Девушка прищурилась. Mы моментально превратились в выразителей унаследованной от своих семей вражды.
– А не может эта древесина храниться на Хаф-Груни? – предположил я, чтобы снять напряжение. – Ведь приклад он сделал из нее.
Гвен отодвинула на край тарелки маринованный огурчик и отрезала кусочек хлеба. Вилкой повозила его в соусе, оставляя на фарфоре чистую дорожку. Интересно, подумал я, как она подаст свою историю, чтобы придать ей аппетитный вид.
– Невозможно, – сказала Гвен. – Как-то раз Эйнар уехал, и дедушка послал целую бригаду, чтобы обыскали весь остров. Они провели там четыре дня. Взломали замки, покопались в земле, даже внутреннюю облицовку стен сняли. Я спросила его, что они ищут. Он ушел от ответа. А дед был не из тех, у кого захочешь допытываться.

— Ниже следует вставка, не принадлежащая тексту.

-- ==== Sys2Proof/Tests/Slice0.lean ====
section
/-! SUPPORT. Tests. The expected values of the one-step tests are the vectors of `95_test_vectors.md` (the id stands before
each); the records of the decode tests are written out by hand from R76 and log 7; the witnesses show that the
hypotheses of each obligation can be met. -/

namespace Sys2Proof.Tests

open Sys2Proof.Machine Sys2Proof.Spec

/-! ### Helpers -/

/-- A created instance of capacity `2 ^ k` with the reference checksum. -/
def inst (k : Nat) : State := State.create { k := k, checksum := .reference 0x12345678, payloadSize := 0 }

/-- An instance of capacity `2 ^ k` that holds `bs`, the first byte at index `tail`. -/
def ringAt (k tail : Nat) (bs : Bytes) : State :=
  ({ inst k with tail := tail, head := tail }.storeFrom tail bs).produce bs.length

/-- A descriptor with only an id. -/
def desc (id : U16) : TxDesc :=
  { commandOrResponseId := id, requestId := 0, isResponse := false, compressionMode := 0, encryptionMode := 0,
    isChunked := false, originalLength := 0, packetId := 0, chunkOffset := 0, totalCompressedLength := 0 }

/-- The response, `HEAD`, `TAIL` and `COUNT` after a command. -/
def after (r : Result) : Option (Response × Nat × Nat × Nat) :=
  match r with
  | .next t => t.lastResponse.map fun p => (p, t.head, t.tail, t.count)
  | .fault _ => none
  | .refused _ => none

/-- The command that a record decodes to. -/
def decoded (record : Bytes) : Option Instr :=
  match decode record with
  | .ok i => some i
  | .error _ => none

/-- `COUNT = 5`: the state RB-5 of the vectors. -/
abbrev rb5 : State := ringAt 3 0 [1, 2, 3, 4, 5]

/-- The full ring RB-2 of the vectors. -/
abbrev rb2 : State := ringAt 3 0 [1, 2, 3, 4, 5, 6, 7, 8]

/-- T1 of the vectors. -/
abbrev frameT1 : Bytes := [0x40, 0x0B, 0x00, 0x07, 0x00, 0x91, 0x82, 0xAA, 0x80, 0x80, 0x80, 0xC1, 0xC2, 0xC3, 0x80, 0x00]

/-- T2 of the vectors, the smallest frame. -/
abbrev frameT2 : Bytes := [0x00, 0x03, 0x00, 0x01, 0x00, 0x4D, 0x44, 0x00]

/-- T4 of the vectors. -/
abbrev frameT4 : Bytes := [0x00, 0x07, 0x00, 0x02, 0x00, 0xC3, 0xC5, 0x80, 0x80, 0x80, 0x80, 0x00]

/-- `s` while a command holds the lock: what `step` gives a meaning. -/
abbrev held (s : State) : State := { s with busy := true }

/-- `s` with one presented record. -/
def presenting (s : State) (record : Bytes) : State := s.present 7 record

/-! ### Well-formedness: the one check is the length of the byte operand -/

theorem test_illFormed_tooLongForARecord : ¬ (Instr.rbWrite (List.replicate recordBound 0)).WellFormed := by
  simp [Instr.WellFormed, Instr.bytesOperand]

theorem test_illFormed_tooLongPayload : ¬ (Instr.frSerializeUdp (desc 1) (List.replicate recordBound 0)).WellFormed := by
  simp [Instr.WellFormed, Instr.bytesOperand]

/-! ### Decoding: one record per command, written out -/

/-- The descriptor that the records below carry. -/
abbrev wireDesc : TxDesc :=
    { commandOrResponseId := 0x1234, requestId := 5, isResponse := true, compressionMode := 1, encryptionMode := 7,
      isChunked := false, originalLength := 100, packetId := -1, chunkOffset := 3000, totalCompressedLength := 5000 }

theorem test_decode_rbWrite : decoded [0x01, 0x02, 0x00, 0x00, 0x00, 0xAA, 0xBB] = some (.rbWrite [0xAA, 0xBB]) := by decide

theorem test_decode_rbRead : decoded [0x02, 0x03, 0x00, 0x00, 0x00, 0x02, 0x01, 0x00, 0x00] = some (.rbRead 3 258) := by decide

theorem test_decode_rbPeek : decoded [0x03, 0x04, 0x03, 0x02, 0x01, 0x00, 0x00, 0x00, 0x80] = some (.rbPeek 0x01020304 0x80000000) := by decide

theorem test_decode_rbPeekByte : decoded [0x04, 0x09, 0x00, 0x00, 0x00] = some (.rbPeekByte 9) := by decide

theorem test_decode_rbPeekHeader : decoded [0x05, 0x00, 0x01, 0x00, 0x00] = some (.rbPeekHeader 256) := by decide

theorem test_decode_rbSkipUntil : decoded [0x06, 0x01, 0x00, 0x00, 0x00, 0xA2] = some (.rbSkipUntil 1 0xA2) := by decide

theorem test_decode_rbSkip : decoded [0x07, 0xFF, 0xFF, 0xFF, 0xFF] = some (.rbSkip 0xFFFFFFFF) := by decide

theorem test_decode_rbStat : decoded [0x08] = some (.rbStat) := by decide

theorem test_decode_pcEncode : decoded [0x10, 0x01, 0x00, 0x00, 0x00, 0x7F] = some (.pcEncode [0x7F]) := by decide

theorem test_decode_pcDecode : decoded [0x11, 0x02, 0x00, 0x00, 0x00, 0xFF, 0x80] = some (.pcDecode [0xFF, 0x80]) := by decide

theorem test_decode_hcWriteHeader : decoded
    [0x20, 0x34, 0x12, 0x05, 0x00, 0x00, 0x00, 0x01, 0x01, 0x07, 0x00, 0x64, 0x00, 0x00, 0x00, 0xFF, 0xFF, 0xFF,
      0xFF, 0xB8, 0x0B, 0x00, 0x00, 0x88, 0x13, 0x00, 0x00, 0x14, 0x01]
    = some (.hcWriteHeader wireDesc 0x0114) := by decide

theorem test_decode_hcReadHeader : decoded [0x21, 0x01, 0x01, 0x00, 0x00, 0x00, 0x40] = some (.hcReadHeader true [0x40]) := by decide

theorem test_decode_hcReadOptional : decoded [0x22, 0xE8, 0x00, 0x00, 0x00, 0x00] = some (.hcReadOptional 0xE8 []) := by decide

theorem test_decode_frSerializeTcp : decoded
    [0x30, 0x34, 0x12, 0x05, 0x00, 0x00, 0x00, 0x01, 0x01, 0x07, 0x00, 0x64, 0x00, 0x00, 0x00, 0xFF, 0xFF, 0xFF,
      0xFF, 0xB8, 0x0B, 0x00, 0x00, 0x88, 0x13, 0x00, 0x00, 0x02, 0x00, 0x00, 0x00, 0xDE, 0xAD]
    = some (.frSerializeTcp wireDesc [0xDE, 0xAD]) := by decide

theorem test_decode_frSerializeUdp : decoded
    [0x31, 0x34, 0x12, 0x05, 0x00, 0x00, 0x00, 0x01, 0x01, 0x07, 0x00, 0x64, 0x00, 0x00, 0x00, 0xFF, 0xFF, 0xFF,
      0xFF, 0xB8, 0x0B, 0x00, 0x00, 0x88, 0x13, 0x00, 0x00, 0x00, 0x00, 0x00, 0x00]
    = some (.frSerializeUdp wireDesc []) := by decide

theorem test_decode_frDeserializeTcp : decoded [0x32, 0x01, 0x00, 0x00, 0x00, 0x33] = some (.frDeserializeTcp [0x33]) := by decide

theorem test_decode_frDeserializeUdp : decoded [0x33, 0x01, 0x00, 0x00, 0x00, 0x34] = some (.frDeserializeUdp [0x34]) := by decide

theorem test_decode_frPoll : decoded [0x34] = some (.frPoll) := by decide

theorem test_decode_rejects_byName :
    decode [] = .error .emptyRecord ∧ decode [0x09] = .error (.reservedOpcode 0x09) ∧
    decode [0x07, 0x00, 0x00, 0x00] = .error .truncatedOperands ∧
    decode [0x21, 0x02, 0x00, 0x00, 0x00, 0x00] = .error .operandOutOfRange ∧
    decode [0x34, 0x00] = .error .trailingBytes := ⟨rfl, rfl, rfl, rfl, rfl⟩

/-- R77: 18 of the 256 opcode bytes are defined. -/
theorem test_decode_definedOpcodes : ((List.range 256).filter fun w => (decodeTableWord 8 w).isSome) =
    [0x01, 0x02, 0x03, 0x04, 0x05, 0x06, 0x07, 0x08, 0x10, 0x11, 0x20, 0x21, 0x22, 0x30, 0x31, 0x32, 0x33, 0x34] := by
  decide +kernel

/-- R81. -/
theorem test_asm_rbRead : asmInstr (.rbRead 3 2) = "RB_READ 3, 2" := by decide

/-! ### One step of each command, from the vectors -/

/-- RB-2. -/
theorem test_rbWrite_short :
    after (exec (.rbWrite [1, 2, 3, 4, 5, 6, 7, 8, 9, 10]) (inst 3)) = some (⟨.ok, .written 8⟩, 0, 0, 8) := by decide

/-- RB-3. -/
theorem test_rbWrite_full :
    after (exec (.rbWrite [0xFF]) rb2) = some (⟨.ok, .written 0⟩, 0, 0, 8) := by decide

/-- RB-4. -/
theorem test_rbRead_skips :
    after (exec (.rbRead 3 2) rb2) = some (⟨.ok, .read [3, 4, 5] 3⟩, 0, 5, 3) := by decide

/-- RB-5. -/
theorem test_rbRead_zero :
    after (exec (.rbRead 0 2) rb5) = some (⟨.ok, .read [] 0⟩, 5, 0, 5) := by decide

/-- RB-8. -/
theorem test_rbPeek_clamped :
    after (exec (.rbPeek 9 1) rb5) = some (⟨.ok, .read [2, 3, 4, 5] 4⟩, 5, 0, 5) := by decide

/-- RB-9. -/
theorem test_rbPeekByte_last :
    after (exec (.rbPeekByte 4) rb5) = some (⟨.ok, .peekByte true 5⟩, 5, 0, 5) := by decide

/-- RB-10. -/
theorem test_rbPeekByte_absent :
    after (exec (.rbPeekByte 5) rb5) = some (⟨.ok, .peekByte false 0⟩, 5, 0, 5) := by decide

/-- RB-18. -/
theorem test_rbPeekHeader :
    after (exec (.rbPeekHeader 0) (ringAt 5 0 frameT1)) = some (⟨.ok, .header 0x40 7 11 0x8291⟩, 16, 0, 16) := by decide

/-- RB-19. -/
theorem test_rbPeekHeader_short :
    after (exec (.rbPeekHeader 10) (ringAt 5 0 frameT1)) = some (⟨.needMore, .absent⟩, 16, 0, 16) := by decide

/-- RB-13. -/
theorem test_rbSkipUntil_found :
    after (exec (.rbSkipUntil 0 3) rb5) = some (⟨.ok, .found true⟩, 5, 3, 2) := by decide

/-- RB-14. -/
theorem test_rbSkipUntil_absent :
    after (exec (.rbSkipUntil 3 3) rb5) = some (⟨.ok, .found false⟩, 5, 5, 0) := by decide

/-- RB-11. -/
theorem test_rbSkip_clamped :
    after (exec (.rbSkip 10) rb5) = some (⟨.ok, .absent⟩, 5, 5, 0) := by decide
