-- ==== Sys2Proof/Machine/Pending.lean ====
section
/-! DEFINITION. The head bytes that no handler takes: EXPANSION and unknown commands. The dispatcher "takes no action and leaves
the byte pending" (30_encoding.md R46, 41_dispatcher.md R73). -/

namespace Sys2Proof.Machine

/-- EXPANSION (R46): exactly like an unknown command. -/
def execExpansion (s : State) : StepResult := .next s

/-- An unknown command (R46, R73). -/
def execUnknown (_b : Byte) (s : State) : StepResult := .next s

end Sys2Proof.Machine
end

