-- ==== Sys2Proof/Machine/Vend.lean ====
section
/-! DEFINITION. VEND (44_vend_reader.md R100 to R109). No VEND frame tests RS, PL or PE. -/

namespace Sys2Proof.Machine

/-- The event that reports an authorization answer (R102). -/
def answerEvent : AuthAnswer → PollEvent
  | .approve => .vendApproved
  | .deny => .vendDenied

/-- R102 for a given answer: PE only; no response. -/
def effectVendRequestWith (d : AuthAnswer) (s : State) : Except Fault State :=
  .ok (s.withPe (answerEvent d))

/-- R102 with the collaborator's answer, one free draw (R103, log 7). -/
def effectVendRequest (price item : Half) (s : State) : Except Fault State :=
  effectVendRequestWith (Config.freeAuthorize s.drawCount price item)
    (s.withDrawCount (s.drawCount + 1))

/-- VEND.REQUEST (R100, R102, R103). -/
def execVendRequest (price item : Half) (chk : Byte) (s : State) : StepResult :=
  afterConsuming 7
    (ifChecksum (Instr.checksumGood s.cfg (.vendRequest price item chk)) (effectVendRequest price item)) s

/-- R104: vend-denied at once, RS SESSION_IDLE. -/
def effectVendCancel (s : State) : Except Fault State :=
  match emit [s.cfg.evVendDenied] false s with
  | .ok s1 => .ok (s1.withRs .sessionIdle)
  | .error f => .error f

/-- VEND.CANCEL (R104). -/
def execVendCancel (s : State) : StepResult := afterConsuming 2 effectVendCancel s

/-- VEND.SUCCESS (R105): acknowledge when the checksum is good; the item is read by no rule. -/
def execVendSuccess (item : Half) (chk : Byte) (s : State) : StepResult :=
  afterConsuming 5 (ifChecksum (Instr.checksumGood s.cfg (.vendSuccess item chk)) acknowledge) s

/-- VEND.FAILURE (R106): acknowledge; the refund flow is outside the block (log 19). -/
def execVendFailure (s : State) : StepResult := afterConsuming 2 acknowledge s

/-- R107: end-session at once, RS ENABLED. -/
def effectVendSessionComplete (s : State) : Except Fault State :=
  match emit [s.cfg.evEndSession] false s with
  | .ok s1 => .ok (s1.withRs .enabled)
  | .error f => .error f

/-- VEND.SESSION_COMPLETE (R107). -/
def execVendSessionComplete (s : State) : StepResult := afterConsuming 2 effectVendSessionComplete s

/-- VEND.CASH_SALE (R108): two words consumed, nothing else. -/
def execVendCashSale (s : State) : StepResult := afterConsuming 2 (fun s1 => .ok s1) s

/-- VEND, other subcommand (R109): two words consumed, nothing else, whatever the subcommand. -/
def execVendOther (_sub : Byte) (s : State) : StepResult := afterConsuming 2 (fun s1 => .ok s1) s

end Sys2Proof.Machine
end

– Почему после смерти Эйнара вы не выкинули его вещи с Хаф-Груни?
Гвен опустила глаза. Бесцельно повертела ножом и вилкой. Наконец положила их на стол и снова вытерла губы. А когда подняла на меня глаза, ее светских ужимок как не бывало.
– Потому что я… – начала она. – О господи, это все так по-детски!
– Да что?
– Я это уже давно спланировала. Я ждала, чтобы ты приехал.
– Ты ждала меня?
Гвендолин протянула руку через стол и накрыла ею мою ладонь.
– Дa, тебя, Эдуард Дэро Хирифьелль.
Она рассказала, как ее беззаботная юность разом закончилась, когда дедушка оступился на лестнице, упал и умер. Шериф вручил ей копию документа на участок, Хаф-Груни. В этом документе говорилось, что право проживать там принадлежит Эйнару, а после его смерти переходит к некому Эдварду Дэро Хирифьеллю, ее ровеснику.
Гвен вышла наружу и посмотрела на остров в бинокль. Увидела поднимающийся над ним дым от растопки торфа, вспомнила о странном столяре, делавшем гробы. Она встречала его иногда на паромной пристани, но они не общались. Неужели у него правда есть наследник? И она впервые задумалась о том, каков я, как выгляжу.
Через несколько лет пришло известие, что единственный обитатель Хаф-Груни умер. Гвен тогда жила в Эдинбурге и отправилась на похороны в надежде встретиться со мной. Но в Норвике она встретила лишь молчаливого пожилого мужчину, приехавшего на «Мерседесе» с норвежской регистрацией. Девушка рассказала, что Хаф-Груни принадлежит семье Уинтерфинч, и спросила его, собираюсь ли я претендовать на право проживания там.
– Это мой внук пусть сам решает, – ответил дедушка на плохом английском, после чего сел в машину и уехал.
Это лишь разожгло любопытство Гвен. Она взяла «Зетленд» и впервые сошла на берег Хаф-Груни. Девушка задавалась вопросом, зачем ее дед обыскивал остров. Это было еще до того, как Агнес Браун съездила туда навести порядок, и дом стоял незапертым. Гвен зашла в мастерскую, где Эйнар изготавливал гробы. Порылась в его вещах, но ей стало не по себе, и она убралась восвояси. Через пару дней приехала снова. Но к тому времени там уже побывал кто-то, и этот человек сменил замки, что ее только подзадорило.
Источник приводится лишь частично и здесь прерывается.